● WHAT TO DO
The line that contains "[23:16] reports: the" marks the end: retype the data below exactly from its first line through that line.

● SUPPLIED RECORDS
-- ==== Sys2Proof/Decode.lean ====
section
/-! DEFINITION. Instruction lines, heads, tails and the opcode map (spec/04_fetched.md R66-R84), and after
the decoder an encoder from the same tables. -/

namespace Sys2Proof

/-- Why a head is no instruction (R83 steps 2-6). The number is the index TINFO [23:16] reports: the
tail halfword of the offending field, 0xFF for the head itself (R84). -/
inductive DErr where
  | illegal (index : Nat)
  | reserved (index : Nat)
  deriving DecidableEq, Repr

/-- The core types that R83 tells apart: compute, Pavilion or Kiosk, and the Lodge. -/
inductive CoreType where
  | compute | control | lodge
  deriving DecidableEq, Repr

/-- The tail formats of R77; `l` is LIW's and `x` is format E with an X word (R79). -/
inductive Fmt where
  | z | r | i | b | j | v | m | e | l | x
  deriving DecidableEq, Repr

/-- A guard (R73): the instruction executes when the bit differs from `sense`. -/
structure Guard where
  reg   : R
  bit   : BitVec 6
  sense : Bool
  deriving DecidableEq, Repr

/-- A decoded head: its instruction, its guard, and the live mask when it is a safe point (R75). -/
structure Decoded where
  instr : Instr
  guard : Option Guard
  safe  : Option Word
  deriving DecidableEq, Repr

/-! ### Halfword fields (R71, R77) -/

/-- Major opcode of a head. -/
def headOp (h : Half) : BitVec 7 := h.extractLsb' 6 7

/-- The d field of a head. -/
def headD (h : Half) : R := h.extractLsb' 1 5

/-- The ts code of a head. -/
def headTs (h : Half) : BitVec 2 := h.extractLsb' 14 2

/-- The sp bit of a head. -/
def headSp (h : Half) : Bool := h.getLsbD 13

/-- The g bit of a head. -/
def headG (h : Half) : Bool := h.getLsbD 0

/-- A head from its fields (R71). -/
def mkHead (ts : BitVec 2) (sp : Bool) (op : BitVec 7) (d : R) (g : Bool) : Half :=
  ts ++ BitVec.ofBool sp ++ op ++ d ++ BitVec.ofBool g

/-- Tail field a, [15:11]. -/
def fieldA (h : Half) : R := h.extractLsb' 11 5

/-- Tail field b, [10:6]. -/
def fieldB (h : Half) : R := h.extractLsb' 6 5

/-- Tail field fn, [5:0]. -/
def fieldFn (h : Half) : BitVec 6 := h.extractLsb' 0 6

/-- Tail field imm11, [10:0]. -/
def fieldImm (h : Half) : BitVec 11 := h.extractLsb' 0 11

/-- The 27-bit immediate of format J. -/
def fieldImm27 (h0 h1 : Half) : BitVec 27 := fieldImm h0 ++ h1

/-- A halfword a, b, fn. -/
def mkABF (a b : R) (fn : BitVec 6) : Half := a ++ b ++ fn

/-- A halfword a, imm11. -/
def mkAI (a : R) (imm : BitVec 11) : Half := a ++ imm

/-! ### Codes (R77 and the tables of each chapter) -/

/-- Codes of the type field. -/
def VType.code : VType → BitVec 4
  | .i8 => 0 | .i16 => 1 | .i32 => 2 | .i64 => 3 | .n8 => 4 | .n16 => 5 | .n32 => 6 | .n64 => 7
  | .fp32 => 8 | .fp16 => 9 | .bf16 => 10 | .e4m3 => 11 | .e5m2 => 12 | .e2m1 => 13

/-- The type of a code. -/
def VType.ofCode (c : BitVec 4) : Option VType :=
  [VType.i8, .i16, .i32, .i64, .n8, .n16, .n32, .n64, .fp32, .fp16, .bf16, .e4m3, .e5m2, .e2m1][c.toNat]?

/-- Codes of the rnd field. -/
def Rnd.code : Rnd → BitVec 3
  | .rn => 0 | .rz => 1 | .rd => 2 | .ru => 3 | .rna => 4

/-- The rounding mode of a code. -/
def Rnd.ofCode (c : BitVec 3) : Option Rnd := [Rnd.rn, .rz, .rd, .ru, .rna][c.toNat]?

/-- Codes of a scope. -/
def Scope.code : Scope → BitVec 3
  | .t => 0 | .c => 1 | .d => 2 | .p => 3 | .s => 4

/-- The scope of a code. -/
def Scope.ofCode (c : BitVec 3) : Option Scope := [Scope.t, .c, .d, .p, .s][c.toNat]?

/-- Codes of the scopes of atomics and engine commands. -/
def XScope.code : XScope → BitVec 3
  | .c => 1 | .d => 2 | .p => 3 | .s => 4

/-- The scope of a code, none for scope T and 5-7 (R226, R319). -/
def XScope.ofCode (c : BitVec 3) : Option XScope :=
  [none, some XScope.c, some .d, some .p, some .s].getD c.toNat none

/-- Codes of an order. -/
def Order.code : Order → BitVec 2
  | .rlx => 0 | .acq => 1 | .rel => 2 | .ar => 3

/-- The order of a code. -/
def Order.ofCode (c : BitVec 2) : Order := [Order.rlx, .acq, .rel, .ar].getD c.toNat .rlx

/-- Numbers of the system registers (R102). -/
def SysReg.code : SysReg → BitVec 11
  | .thread => 0x000 | .core => 0x001 | .owner => 0x002 | .domid => 0x003 | .ddepth => 0x004
  | .tvec => 0x008 | .tcause => 0x009 | .tpc => 0x00A | .taddr => 0x00B | .tinfo => 0x00C
  | .vresume => 0x00D | .qmod => 0x010 | .qmu => 0x011 | .pb1 => 0x018 | .pb2 => 0x019
  | .pb3 => 0x01A | .spbudget => 0x020 | .wdog => 0x021 | .tsc => 0x028 | .fetchctl => 0x030
  | .blax => 0x038 | .blad => 0x039

/-- The system register of a number. -/
def SysReg.ofCode (c : BitVec 11) : Option SysReg :=
  [SysReg.thread, .core, .owner, .domid, .ddepth, .tvec, .tcause, .tpc, .taddr, .tinfo, .vresume,
    .qmod, .qmu, .pb1, .pb2, .pb3, .spbudget, .wdog, .tsc, .fetchctl, .blax, .blad].find?
    (fun r => r.code == c)

/-- Codes of the conditions of VFCMP; VCMP uses the first six (R82). -/
def FCond.code : FCond → BitVec 3
  | .eq => 0 | .ne => 1 | .lt => 2 | .le => 3 | .gt => 4 | .ge => 5 | .un => 6 | .or => 7

/-- The condition of a code. -/
def FCond.ofCode (c : BitVec 3) : FCond :=
  [FCond.eq, .ne, .lt, .le, .gt, .ge, .un, .or].getD c.toNat .eq

/-- Codes of the conditions of VCMP. -/
def Cond.code : Cond → BitVec 3
  | .eq => 0 | .ne => 1 | .lt => 2 | .le => 3 | .gt => 4 | .ge => 5

/-- The condition of a code, none for UN and OR (R166). -/
def Cond.ofCode (c : BitVec 3) : Option Cond := [Cond.eq, .ne, .lt, .le, .gt, .ge][c.toNat]?

/-- Size codes of LDA (R195). -/
def LdSize.code : LdSize → BitVec 3
  | .z8 => 0 | .z16 => 1 | .z32 => 2 | .z64 => 3 | .s8 => 4 | .s16 => 5 | .s32 => 6

/-- The size of a code. -/
def LdSize.ofCode (c : BitVec 3) : Option LdSize :=
  [LdSize.z8, .z16, .z32, .z64, .s8, .s16, .s32][c.toNat]?

/-- Size codes of STA. -/
def StSize.code : StSize → BitVec 3
  | .z8 => 0 | .z16 => 1 | .z32 => 2 | .z64 => 3

/-- The size of a code. -/
def StSize.ofCode (c : BitVec 3) : Option StSize := [StSize.z8, .z16, .z32, .z64][c.toNat]?

/-- Atomic types as lane types (R319). -/
def AType.toV : AType → VType
  | .i32 => .i32 | .i64 => .i64 | .n32 => .n32 | .n64 => .n64

/-- The atomic type of a type code. -/
def AType.ofCode (c : BitVec 4) : Option AType := [AType.i32, .i64, .n32, .n64].find? (·.toV.code == c)

/-- Vector atomic types as lane types (R326). -/
def VAType.toV : VAType → VType
  | .i32 => .i32 | .i64 => .i64 | .n32 => .n32 | .n64 => .n64 | .fp32 => .fp32

/-- The vector atomic type of a type code. -/
def VAType.ofCode (c : BitVec 4) : Option VAType :=
  [VAType.i32, .i64, .n32, .n64, .fp32].find? (·.toV.code == c)

/-- Gather types as lane types (R198). -/
def GType.toV : GType → VType
  | .i32 => .i32 | .i64 => .i64 | .n32 => .n32 | .n64 => .n64 | .fp32 => .fp32

/-- The gather type of a type code. -/
def GType.ofCode (c : BitVec 4) : Option GType :=
  [GType.i32, .i64, .n32, .n64, .fp32].find? (·.toV.code == c)

/-- Floating lane types as lane types (R164). -/
def FType.toV : FType → VType
  | .fp32 => .fp32 | .fp16 => .fp16 | .bf16 => .bf16

/-- The floating lane type of a type code. -/
def FType.ofCode (c : BitVec 4) : Option FType := [FType.fp32, .fp16, .bf16].find? (·.toV.code == c)

/-- Dot-product types as lane types (R175). -/
def DotType.toV : DotType → VType
  | .i8 => .i8 | .n8 => .n8 | .fp16 => .fp16 | .bf16 => .bf16

/-- The dot-product type of a type code. -/
def DotType.ofCode (c : BitVec 4) : Option DotType :=
  [DotType.i8, .n8, .fp16, .bf16].find? (·.toV.code == c)

/-- Codes of the kinds of ALOAD and ASTORE (R238). -/
def Kind.code : Kind → BitVec 2
  | .fp32 => 0 | .i32 => 1 | .n64 => 2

● RESPONSE TO THIS TASK
-- ==== Sys2Proof/Decode.lean ====
section
/-! DEFINITION. Instruction lines, heads, tails and the opcode map (spec/04_fetched.md R66-R84), and after
the decoder an encoder from the same tables. -/

namespace Sys2Proof

/-- Why a head is no instruction (R83 steps 2-6). The number is the index TINFO [23:16] reports: the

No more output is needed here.